When I talk about tea time – tea time – someone still turns up their noses. It seems to be old, outdated and stuff for bored women who don’t work. I can guarantee you that this is not the case and that as in everything you need passion, commitment and the desire to amaze yourself first of all. I like to reiterate that all this must be done for oneself because I deeply believe in it as selfish as I am. Yes, because I am not ashamed to always admit that my selfish component is rooted and strong. It does not mean that it goes to harm – or at least not voluntarily – who I love but I force myself in some ways to remember. Remember me.
I love to place the napkins and choose the tea, decide what to serve, how to match and the teapot that will be the protagonist. I love kettles, so much so that I have them everywhere, whether they are electric or cooker. If I ever had to choose the thing that most represents me, I would have no doubts and it is the teapot. I dream of a house that bursts with teapots and if you know me I mean: that it bursts even more. There is never enough space for the teapots and there is never too much what I dedicate to them. I look at them as if they were bags, I love them and I always choose carefully and I can’t stop dreaming of that Ritz. At that moment. Which I got to tell you here.

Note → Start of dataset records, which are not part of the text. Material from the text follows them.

/-- Settles O36: the commands meet the conditions of their rows; the end of a store, EV_CLEAR and a restore have their own equations. -/
theorem keepAndJournalCommandsComplete : Obligations.KeepAndJournalCommandsComplete := by
  unfold Obligations.KeepAndJournalCommandsComplete
  intro m ss s t
  refine ⟨fun h hst => writeCmd_carried h (if_neg hst), fun img u hdev hs ha hu => ?_, fun img hdev hs ha => ?_, fun h hphase hkeys => ?_,
    fun u h hphase hkeys hu => ?_, fun hdev hst => live_eq hdev (if_neg hst), fun buf shed u hdev hbuf hu => ?_,
    fun hdev hdue => ?_, fun src h hres => ?_⟩
  · subst hu
    exact live_eq hdev (State.storeDone_good hs ha rfl)
  · exact live_eq hdev (State.storeDone_bad hs ha)
  · refine writeCmd_carried h ?_
    unfold keepRestoreEff
    dsimp only
    rw [if_neg (not_not_intro hphase), hkeys]
    rfl
  · have hfilled : ¬ ((t.od.map (·.1)).filter restorable).isEmpty = true := fun he => hkeys (List.isEmpty_iff.mp he)
    refine writeCmd_carried h ?_
    unfold keepRestoreEff
    dsimp only
    rw [if_neg (not_not_intro hphase), if_neg hfilled, hu]
  · refine live_eq hdev ?_
    unfold State.writeJournal
    dsimp only
    rw [hbuf, hu]
  · exact live_eq hdev (if_pos hdue)
  · exact writeCmd_carried h (deviceEffect_evClear src.isLt hres)

end Sys2Proof.Machine
end

section
/-! PROOFS. The rows of stream endpoints (R107 to R111) and of the axis cycle (R116 to R118) complete. -/

namespace Sys2Proof.Machine

variable {m : Msg} {ss : Session} {s t u : State}

/-! Streams -/

theorem streamControlEff_abort {session port e : Nat} (h : s.rd (K.STREAM_STATE e) = 1) : streamControlEff session port e 2 s =
    (Ans.ok, if s.parkedOn (s.rd (K.STREAM_TC e)) e then ((s.nextJob (s.rd (K.STREAM_TC e))).endStream e 3 4).streamAck e
      else (s.endStream e 3 0).streamAck e) := by
  unfold streamControlEff
  dsimp only
  rw [if_neg (by decide), if_pos h]
  split <;> rfl

/-- Counting a frame leaves what a command that changes state has to be mirrored for (R416). -/
theorem State.inc_rx_mirrored {p : Nat} (hp : p < 4) : (s.inc (K.RX_FRAMES p)).mirrored = s.mirrored := by
  unfold State.mirrored State.role
  rw [State.inc_rd (by unfold K.TWIN_ROLE K.RX_FRAMES; omega), State.inc_rd (by unfold K.TWIN_PARTNER_ROLE K.RX_FRAMES; omega)]

/-- A STREAM_DATA frame of a session, on a part that mirrors nothing (R109). -/
theorem State.streamData_taken {e off : Nat} {data : List Byte} (he : e < 64) (hp : m.port.val < 2)
    (hf : s.frameOk m.port.val m.frame = true) (hv : m.version = 1) (hl : m.length.toNat = 8 + data.length) (h1 : 1 ≤ data.length)
    (h2 : data.length ≤ 1476) (hfit : msgFits m = true) (hcl : msgClean m = true) (hq : m.seq = 0)
    (hs : s.session m.session.toNat = some ss) (hm : s.mirrored = false) :
    s.streamData m e off data = ((s.updSession ss.num fun x => { x with lastTick := s.tm.tick, lastPort := m.port.val }).inc
      (K.RX_FRAMES m.port.val)).streamFrame ss.num m.port.val e off data := by
  have hm' : ((s.updSession ss.num fun x => { x with lastTick := s.tm.tick, lastPort := m.port.val }).inc
      (K.RX_FRAMES m.port.val)).mirrored = false := (State.inc_rx_mirrored m.port.isLt).trans hm
  unfold State.streamData
  dsimp only
  rw [if_neg (by simp [hf, hv, hl, h1, h2, hfit, hcl, hq]; omega), hs]
  dsimp only
  rw [if_neg (by omega), State.mirrorMemory, hm', if_neg (by decide)]

/-- Settles O37: an open and an abort by their write, a frame by `streamData_taken`, an end and a timeout by their conditions. -/
theorem streamCommandsComplete : Obligations.StreamCommandsComplete := by
  unfold Obligations.StreamCommandsComplete
  intro m ss s t e
  refine ⟨fun h hst hlen => writeCmd_carried h ?_, fun h hst => writeCmd_carried h (streamControlEff_abort hst),
    fun off data hdev hp hf hv hl h1 h2 hfit hcl hq hs hm => ?_, fun hdev hst hmark => ?_, fun since hdev hack hdue => ?_⟩
  · unfold streamControlEff
    dsimp only
    rw [if_pos rfl, if_neg (by simp [hst, hlen])]
  · have hbyte : (BitVec.ofNat 8 e.val).toNat = e.val := by
      rw [BitVec.toNat_ofNat]
      omega
    refine live_eq hdev ?_
    dsimp only
    rw [hbyte]
    exact State.streamData_taken e.isLt hp hf hv hl h1 h2 hfit hcl hq hs hm
  · refine live_eq hdev ?_
    unfold State.streamEnd
    dsimp only
    rw [if_neg (by simp [hst, hmark])]
    split <;> rfl
  · refine live_eq hdev ?_
    unfold State.ackTimeout
    dsimp only
    rw [hack]
    exact if_pos hdue

/-! The axis cycle -/

/-- CYCLIC_SEND of the next cycle, on a part whose drive ports send (R116). -/
theorem State.cyclicSend_sends (hen : s.rd K.CYCLIC_ENABLE ≠ 0) (hdue : s.cyc.nextTick ≤ s.tm.tick + 2500) (hports : s.drivesPorts = true)
    {k : Nat} {b : List Byte} {u v : State} (hk : k = (s.cyc.cycle + 1) % 2 ^ 32)
    (hb : b = s.draw.2.message 0x30 0 0 k (s.draw.2.cyclicBody (Config.unstated s.draw.1).toNat k))
    (hu : u = (s.draw.2.sendFrame 2 (toLE 6 (s.draw.2.rd K.CYCLIC_DEST)) b).txStamp 2 (k % 65536) 1)
    (hv : v = ((u.sendFrame 3 (toLE 6 (s.draw.2.rd K.CYCLIC_DEST)) b).txStamp 3 (k % 65536) 1).inc K.CYCLIC_COUNT) :
    s.cyclicSend = { v with cyc := { v.cyc with cycle := k, nextTick := v.cyc.nextTick + 5000, replied := [] } } := by
  unfold State.cyclicSend
  rw [if_neg (by omega), hports]
  subst hk hb hu hv
  rfl

theorem State.cyclicReply_onTime {cycle node status actual digest : Nat} (hp : 2 ≤ m.port.val) (hf : s.frameOk m.port.val m.frame = true)
    (hv : m.version = 1) (hl : m.length = 24) (hfit : msgFits m = true) (hcl : msgClean m = true) (hst : status % 16 = 0)
    (hslots : s.slotsWith node ≠ []) (ht : t = s.inc (K.RX_FRAMES m.port.val)) (hen : t.rd K.CYCLIC_ENABLE = 1) (hc : t.cyc.cycle ≠ 0)
    (hcycle : cycle = t.cyc.cycle) (hdue : t.tm.tick ≤ t.cycleTick + t.rd K.CYCLIC_REPLY_WINDOW) :
    s.cyclicReply m cycle node status actual digest =
      (s.slotsWith node).foldl (fun (s : State) j => s.slotReply j status actual digest) t := by
  unfold State.cyclicReply
  dsimp only
  rw [if_neg (by simp [hp, hf, hv, hl, hfit, hcl, hst, hslots]), ← ht]
  exact if_pos (by simp [hen, hc, hcycle, hdue])

/-- Settles O38: the writes of CYCLIC_ENABLE by their branches, the frame and the reply by their equations. -/
theorem cyclicCommandsComplete : Obligations.CyclicCommandsComplete := by
  unfold Obligations.CyclicCommandsComplete
  intro m ss s t
  refine ⟨fun h hoff u hu => writeCmd_carried h ?_, fun h hon => writeCmd_carried h ?_,
    fun hdev hen hdue hports k b u v hk hb hu hv => live_eq hdev (State.cyclicSend_sends hen hdue hports hk hb hu hv),
    fun cycle node status error actual digest hdev hp hf hv hl hfit hcl hst hslots ht hen hc hcycle hdue => ?_, fun j hdev hrun => ?_⟩
  · unfold cyclicEnableEff
    rw [hoff, if_neg (by decide), hu]
    exact if_neg (by decide)
  · unfold cyclicEnableEff
    rw [if_neg (fun h => hon (by rw [← h]; rfl))]
    exact if_pos rfl
  · exact live_eq hdev (State.cyclicReply_onTime hp hf hv hl hfit hcl hst hslots ht hen hc hcycle hdue)
  · refine live_eq hdev ?_
    unfold State.driveSilent
    exact if_neg (not_not_intro hrun)

end Sys2Proof.Machine
end

section
/-! PROOFS. The rows of memory translation and transfer complete (R121 to R139). -/

namespace Sys2Proof.Machine

variable {m : Msg} {ss : Session} {s t u v : State} {tc : Nat}

/-- TC_MAP of pages that are free, with tables to spare (R124). -/
theorem tcMapEff_maps {req jp pp count : Nat} (hjp : jp = bits req 23 0) (hpp : pp = bits req 63 32) (hcount : count = bits req 95 64)
    (h0 : count ≠ 0) (hmax : count ≤ 4096) (hj : jp + count ≤ 2 ^ 24) (hp : pp + count ≤ 261120)
    (hfree : ((List.range count).any fun i => (s.page tc (jp + i)).isSome) = false) (htab : s.tablesNeeded tc jp count ≤ s.rd K.TABLE_FREE)
    (hu : u = mapPages tc jp pp (req.testBit 96) count
      (((List.range ((jp + count - 1) / 4096 + 1 - jp / 4096)).map fun i => jp / 4096 + i).foldl (fun (s : State) q => s.takeTable tc q) s))
    (hv : v = (u.wr (K.TC_MAPPED_PAGES tc) (u.rd (K.TC_MAPPED_PAGES tc) + count)).holdTwin tc) :
    tcMapEff tc req s = (Ans.ok, (if tc = 57 then v.startJournal else v).autoResume tc jp count) := by
  unfold tcMapEff
  dsimp only
  rw [← hjp, ← hpp, ← hcount, if_neg (by omega), hfree, if_neg (by simp; omega), ← hu, ← hv]

theorem tcUnmapEff_unmaps {req jp count : Nat} (hjp : jp = bits req 23 0) (hcount : count = bits req 63 32) (h0 : count ≠ 0)
    (hmax : count ≤ 4096) (hj : jp + count ≤ 2 ^ 24)
    (hpages : ∀ i < count, ∃ p : Page, s.page tc (jp + i) = some p ∧ p.unmap = false) :
    tcUnmapEff tc req s = (Ans.ok, unmapPages tc jp count s) := by
  unfold tcUnmapEff
  dsimp only
  rw [← hjp, ← hcount, if_neg (by omega)]
  refine if_neg ?_
  rintro (h | h)
  · omega
  · obtain ⟨i, hi, hmatch⟩ := List.any_eq_true.mp h
    obtain ⟨p, hp, hun⟩ := hpages i (List.mem_range.mp hi)
    rw [hp] at hmatch
    rw [show p.unmap = true from hmatch] at hun
    cases hun

/-- The context that wins a beat (R128). -/
theorem State.dmaBeat_won {waiting : List (Fin 192)} {w : Nat} (hu : u = s.resumeDue)
    (hw : u.arbWinner ((waiting.map (·.val)).filter fun tc => u.rd (K.TC_STATE tc) != 2) = some w) :
    s.dmaBeat waiting = if u.rd (K.TC_STATE w) = 1 then u.jobBeat w else u.countBeats w 1 := by
  subst hu
  unfold State.dmaBeat
  dsimp only
  rw [hw]

/-- A page of the window of a channel that runs is pinned where it is not yet (R133). -/
theorem State.pinChord_pins {n jp : Nat} (hmem : (s.chan n).member = true) (hreach : (s.chan n).reached = false)
    (hrun : s.rd (K.BC_STATE n) = Bc.run) (hjp : (s.window n 1048576).1.find? (fun jp => !(s.tc n).window.contains jp) = some jp) :
    s.pinChord n = (s.setTc n { s.tc n with
      window := ascending ((s.tc n).window ++ [jp]), shortAt := (s.tc n).shortAt.filter (· != jp) }).pin n jp := by
  unfold State.pinChord
  dsimp only
  rw [hmem, hreach, if_neg (by simp [hrun]), hjp]

theorem clearingRead_taken {key len : Nat} (h : Taken m ss s t) (hl : m.length.toNat = 4) :
    clearingRead m key len s = (t.wr key 0).answered m ss 0x10 key Ans.ok (toLE len (t.rd key)) :=
  hostCmd_gives h (by rw [hl]; rfl) (a := (Ans.ok, toLE len (t.rd key))) rfl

The salmon and cucumber sandwiches. The memory of Downton Abbey, which was one of the very few series that I am passionate about and that I have loved, of the crime stories of Christie and of that Victorian setting, which I think there is no longer any need to emphasize, makes my heart beat faster. In my office, which I hope you will soon be able to see because in a few days I will shoot the video with Guido, the cousin architect and genius who supported me and who continues to support me because the surprises are not over, in addition to the living room and kitchen in full Victorian style, slightly revisited there is also a corner with small small chess pieces that alternate and chase each other. There will be my tea room; that defining a room is excessive but. Micro tea room. I am looking for a three-legged table that I have in mind and I could design it (and maybe it will end up like this even if I would like to buy it antiques because I want it to have life inside and not to be born with me) and armchairs perhaps of the same color as the Ritz , otherwise the upholsterer will take care of it. I want to lock myself in there and sip Rooibos. I want to estrange myself and live in another time. Take refuge and make up for that time.
Tea, I will never stop repeating it, like herbal tea or infusion has a very important meditative power that is wrong to underestimate. As it is not organizing a tea with friends or simply with those you love. Also for dinner, you know? You can sip teas, perhaps low in caffeine, and delight in sweet and savory sandwiches, biscuits, muffins and quiches. This year I really want to organize tea with only the women in my life. Some will be missing because they are far from this triangle in the middle of the sea but in that case there is something even stronger than the presence: the memory.
And the memory is very often evoked thanks to the help of tea. A long time ago I told you about my teas with dad twenty years ago now. Of the After Eight. Laughter and even sandwiches. Everything mixes and lasts. It never fades. And sometimes my rational mind, staring at the bottom of a tea, begins to waver because it almost seems to really come to life. You almost begin to see letters and chapters in your life.
Exactly six days to a birthday that scares me. Because every year that passes it scares me more and more. I’m not ready maybe. But I will definitely be with a good meditation cup in hand. Today I propose to you these very fragrant ginger braids that were written in the Sacred notebook of Bodrum, so find somewhere. They always like them very much and I hope you can tell me the same.
So, what do you think? Do you organize a special tea this Christmas too?
The elevation is from the (I believe) continuing Ikea catalog
The teapot is from many years ago and I don’t remember at all. I think I physically bought it at Coin
The cups are Pip
The milk jug and the saucer are from Maisons du Monde, a fairly dated collection
150 grams of flour
75 grams of wholemeal flour
1 teaspoon of baking powder
15 grams of powdered ginger (half if you want it to feel less because 15 is a little)
125 grams of soft ointment butter
70 grams of whole cane sugar
30 grams of chopped walnuts
1 lightly beaten egg
pinch of salt
Sift the wholemeal and white flour together. Add the yeast and a pinch of salt. Add the butter at room temperature, very creamy, and then add the sugar and nuts. Work for a while, add the egg and continue working. By hand or with the robot. The ball must be perfectly smooth. Wrap it in cling film and leave in the fridge for at least 30 minutes.